From the same report, four separate maintenance records containing one or more
defects in: indicated airspeed, indicated altitude, speed trim fail, mach trim
fail. These were reported by multiple crew, repaired by maintenance per
manufacturer procedure, and tested, and error state cleared.

The stick shaker was active for all of Lion Air 34 and most of 610. That is
not an airworthy aircraft, and the preliminary report states this.

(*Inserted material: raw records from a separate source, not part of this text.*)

/-- A register of partition `p`'s block, offset `o` in it; `w` is what the register holds. -/
def State.viewPart (s : State) (p : PartId) (o : Nat) (w : Word) : Word :=
  if o = 0x10 then s.viewPtStat p w
  else if 0x100 ≤ o ∧ o < 0x180 then
    let k := (o - 0x100) / 8
    setFld (setFld (0 : Word) 9 9 (b2n (bitOf (s.part p).spareUsed k))) 7 0 (vget (s.part p).absent k 0).toNat
  else if o = 0x1000 then s.viewSeqStat p
  else if o = 0x2000 then setFld w 7 4 (s.part p).mxSpare.toNat
  else w

/-- A register of MU `m`, offset `o` in its 256 bytes (Tables 9.6, 10.6). -/
def State.viewMu (s : State) (m o : Nat) (w : Word) : Word :=
  let x := s.mu m
  if o = 0 then setFld w 0 0 (b2n x.trained)
  else if o = 0x30 then
    let d := s.driverOf m
    let w := setFld (0 : Word) 22 16 (min 64 x.parked.length)
    let w := setFld (setFld (setFld w 13 13 (b2n d.isSome)) 12 12 ((d.map (·.2)).getD 0)) 11 8 ((d.map (·.1)).getD 0)
    setFld (setFld (setFld (setFld w 3 3 (b2n x.absent)) 2 2 (b2n (s.nbRunning m))) 1 1 (b2n x.switching)) 0 0 (b2n x.proc)
  else w

/-- PORT_STAT (Table 11.7). -/
def State.viewPort (s : State) (k : PortId) : Word :=
  let x := s.port k
  setFld (setFld (setFld (setFld (0 : Word) 41 32 x.peer.val) 2 2 (b2n x.up)) 1 1 (b2n x.mismatch)) 0 0 (b2n x.trained)

/-- RK_STAT (Table 18.5). -/
def State.viewRk (s : State) : Word :=
  let g := s.mgr
  let stby := g.cur.bind (·.stby)
  let w := setFld (setFld (setFld (0 : Word) 45 44 (roleCode g.role)) 43 43 (b2n g.prev.isSome)) 42 42 (b2n stby.isSome)
  let w := setFld w 41 32 ((stby.map (·.val)).getD 0)
  setFld (setFld w 31 16 ((g.prev.map (·.epoch.toNat)).getD 0)) 15 0 s.epoch.toNat

/-- PTP_STAT: PTP runs on a port that is up and takes part. (DESIGN CHOICE: log 66) -/
def State.viewPtp (s : State) : Word :=
  let on := (List.finRange 8).any fun k => (s.port k).up && s.regBit (portBase k) 3
  setFld (setFld (setFld (0 : Word) 2 2 (b2n s.fab.holdover)) 1 1 (b2n s.fab.locked)) 0 0 (b2n on)

/-- IMG_STAT with STAGED. -/
def State.viewImg (s : State) (w : Word) : Word :=
  setFld w 31 16 ((List.finRange 16).map fun p => if (s.part p).staged.isSome then 2 ^ p.val else 0).sum
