-- ==== Sys2Proof/Certificates/Slice0/Obligations.lean ====
section
/-! DEFINITION. The statements for the provers: what the rules of the specification say the commands and the block do. -/

open Sys2Proof Sys2Proof.Machine

/-! ## Commands and their queue -/

/-- A step runs the command at the front of the queue on the state with the rest of the queue (assumption log 5).
That every command then answers a next state, in every state, also where its event is not due, is the model's choice
(assumption log 6): no rule says what a command does that cannot come. -/
def Obligations.StepRunsFrontCommand : Prop :=
  (∀ (s : State) (c : Instr) (rest : List Instr), s.pending = c :: rest → step s = exec c { s with pending := rest }) ∧
    ∀ (c : Instr) (s : State), ∃ t, exec c s = .next t

/-- A step on an empty queue is one CLK_T cycle of 10 ns (assumption log 5: the model's choice): the cycle count
rises by one and fabric time, which never runs back, by 9 to 11 ns. With no BAR2 read held and no whole second ended,
when the ports send their clock messages, nothing else changes but the dispatch waits being measured (R424) and, with
the host link up, what the host configures (assumption log 83). Where the rules leave a point open this states the
model's choice (assumption log 5, 77, 83, 102). -/
def Obligations.EmptyQueueTicks : Prop :=
  ∀ s : State, s.pending = [] → ∃ t, step s = .next t ∧ t.pins.clkT = s.pins.clkT + 1 ∧
    s.pins.fabNs + 9 ≤ t.pins.fabNs ∧ t.pins.fabNs ≤ s.pins.fabNs + 11 ∧
    (t.fab.slew = s.fab.slew → t.pins.fabNs = s.pins.fabNs + 10) ∧
    (s.host.bar2Held = [] → t.pins.clkT % 100000000 ≠ 0 →
      (∀ p : PartId, t.part p = { s.part p with drv := { s.drv p with waitAt := (t.drv p).waitAt } }) ∧
      (s.host.up = false → t.host = s.host ∧ t.freeCount = s.freeCount) ∧
      t = { s with pins := { s.pins with clkT := t.pins.clkT, fabNs := t.pins.fabNs }
                   fab := { s.fab with slew := t.fab.slew }, parts := t.parts, freeCount := t.freeCount
                   host := { s.host with
                     vfEnable := t.host.vfEnable, bar2Log := t.host.bar2Log, msixOn := t.host.msixOn,
                     msixMask := t.host.msixMask } })

/-! ## Control opcodes (chapter 4) -/

/-- LDI, MOV, ADD, SUB, MUL, AND, OR, XOR, SHL, SHR and TIME_RD write their result to the destination register, CMP
its comparison to a predicate, of which p0 ignores the write and p6 and p7 are the context's own; each goes on at the
next instruction and changes nothing else but the counters of an issue. NOP, BR, CALL and RET change only the program
counter and, for CALL and RET, the call stack, which holds at most 16 entries of both contexts together; a RET pops
the newest entry of its own context, and a CALL with 16 entries and a RET with none of its context end in the drover
fault STACK_FAULT (R77, R78, R123, Table 3.1, Table 4.9). Where the rules leave a point open this states the model's
choice (assumption log 8, 11, 12). -/
def Obligations.ControlOpcodesWriteResults : Prop :=
  (∀ (s : State) (p : PartId) (c : Ctx),
    let d := s.drv p
    let a := d.sreg c.disp (iSrcA c.w)
    let b := if iUseImm c.w then iImm c.w else d.sreg c.disp (iSrcB c.w)
    let gives := fun (i : Instr) (key : Nat) (v : Word) => s.Ready p key c →
      ∃ t, exec i s = .next t ∧ s.Advanced t p c (BitVec.ofNat 14 (c.pc + 1)) ∧
        d.WroteScalar (t.drv p) c.disp (iDst c.w) v
    gives (.ldi p) 0x01 (iImm c.w) ∧ gives (.mov p) 0x02 a ∧ gives (.add p) 0x03 (a + b) ∧
    gives (.sub p) 0x04 (a - b) ∧ gives (.mul p) 0x05 (a * b) ∧ gives (.and p) 0x06 (a &&& b) ∧
    gives (.or p) 0x07 (a ||| b) ∧ gives (.xor p) 0x08 (a ^^^ b) ∧
    gives (.shl p) 0x09 (a <<< (b.toNat % 64)) ∧ gives (.shr p) 0x0A (a >>> (b.toNat % 64)) ∧
    gives (.timeRd p) 0xB2 (BitVec.ofNat 64 s.pins.fabNs)) ∧
  (∀ (s : State) (p : PartId) (c : Ctx),
    let d := s.drv p
    let a := d.sreg c.disp (iSrcA c.w)
    let b := if iUseImm c.w then iImm c.w else d.sreg c.disp (iSrcB c.w)
    s.Ready p 0x0B c → ∃ t, exec (.cmp p) s = .next t ∧ s.Advanced t p c (BitVec.ofNat 14 (c.pc + 1)) ∧
      (t.drv p).stack = d.stack ∧ (∀ x k, (t.drv p).sreg x k = d.sreg x k) ∧
      (∀ x j, j < 8 → (t.drv p).pred x j =
        if j ≠ 0 ∧ j = iDst c.w ∧ (j < 6 ∨ x = c.disp) then
          (match iCond c.w with
            | 0 => decide (a = b) | 1 => decide (a ≠ b) | 2 => decide (a.toInt < b.toInt)
            | 3 => decide (a.toInt ≤ b.toInt) | 4 => decide (b.toInt < a.toInt) | 5 => decide (b.toInt ≤ a.toInt)
            | 6 => decide (a.toNat < b.toNat) | _ => decide (b.toNat ≤ a.toNat))
        else d.pred x j) ∧
      t.drv p = { d with preds := (t.drv p).preds, dpreds := (t.drv p).dpreds, mainPc := (t.drv p).mainPc,
                         dispPc := (t.drv p).dispPc, stalled := false }) ∧
  (∀ (s : State) (p : PartId) (c : Ctx),
    let d := s.drv p
    let target : BitVec 14 := c.w.setWidth 14
    (s.Ready p 0x00 c → ∃ t, exec (.nop p) s = .next t ∧ s.Advanced t p c (BitVec.ofNat 14 (c.pc + 1)) ∧
      (t.drv p).stack = d.stack ∧ d.OnlyScalars (t.drv p) ∧ ∀ x k, (t.drv p).sreg x k = d.sreg x k) ∧
    (s.Ready p 0x0C c → ∃ t, exec (.br p) s = .next t ∧ s.Advanced t p c target [ptBase p + 0x1100 + 8 * 24] ∧
      t.reg (ptBase p + 0x1100 + 8 * 24) = s.reg (ptBase p + 0x1100 + 8 * 24) + 1 ∧
      d.OnlyScalars (t.drv p) ∧ ∀ x k, (t.drv p).sreg x k = d.sreg x k) ∧
    (s.Ready p 0x0D c → d.stack.length < 16 → ∃ t, exec (.call p) s = .next t ∧ s.Advanced t p c target ∧
      (t.drv p).stack = (c.disp, BitVec.ofNat 14 (c.pc + 1)) :: d.stack ∧
      { d with stack := (t.drv p).stack }.OnlyScalars (t.drv p) ∧ ∀ x k, (t.drv p).sreg x k = d.sreg x k) ∧
    (s.Ready p 0x0E c → ∀ newer older r, d.stack = newer ++ (c.disp, r) :: older →
      (∀ e ∈ newer, e.1 ≠ c.disp) → ∃ t, exec (.ret p) s = .next t ∧ s.Advanced t p c r ∧
      (t.drv p).stack = newer ++ older ∧
      { d with stack := (t.drv p).stack }.OnlyScalars (t.drv p) ∧ ∀ x k, (t.drv p).sreg x k = d.sreg x k) ∧
    (s.Ready p 0x0D c → 16 ≤ d.stack.length → ∃ t, exec (.call p) s = .next t ∧
      s.DroverFaulted t p c St.stackFault ∧ (c.disp = false → (t.drv p).stack = d.stack)) ∧
    (s.Ready p 0x0E c → (∀ e ∈ d.stack, e.1 ≠ c.disp) → ∃ t, exec (.ret p) s = .next t ∧
      s.DroverFaulted t p c St.stackFault ∧ (t.drv p).stack = d.stack))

Obviously something does not pass the smell test. Either there's a very
serious problem with the prescribed repair and verification procedure. Or
there's a very serious crime if the claimed repairs and/or verification are
inauthentic. Both seem incredible to me.

Common to airspeed and altimeter is the static system.

But as a pilot what really gets my attention, and not in a good way, is that
apparently automation is confused, detecting multiple current sensor
disagreements and flags, and yet it's still taking action.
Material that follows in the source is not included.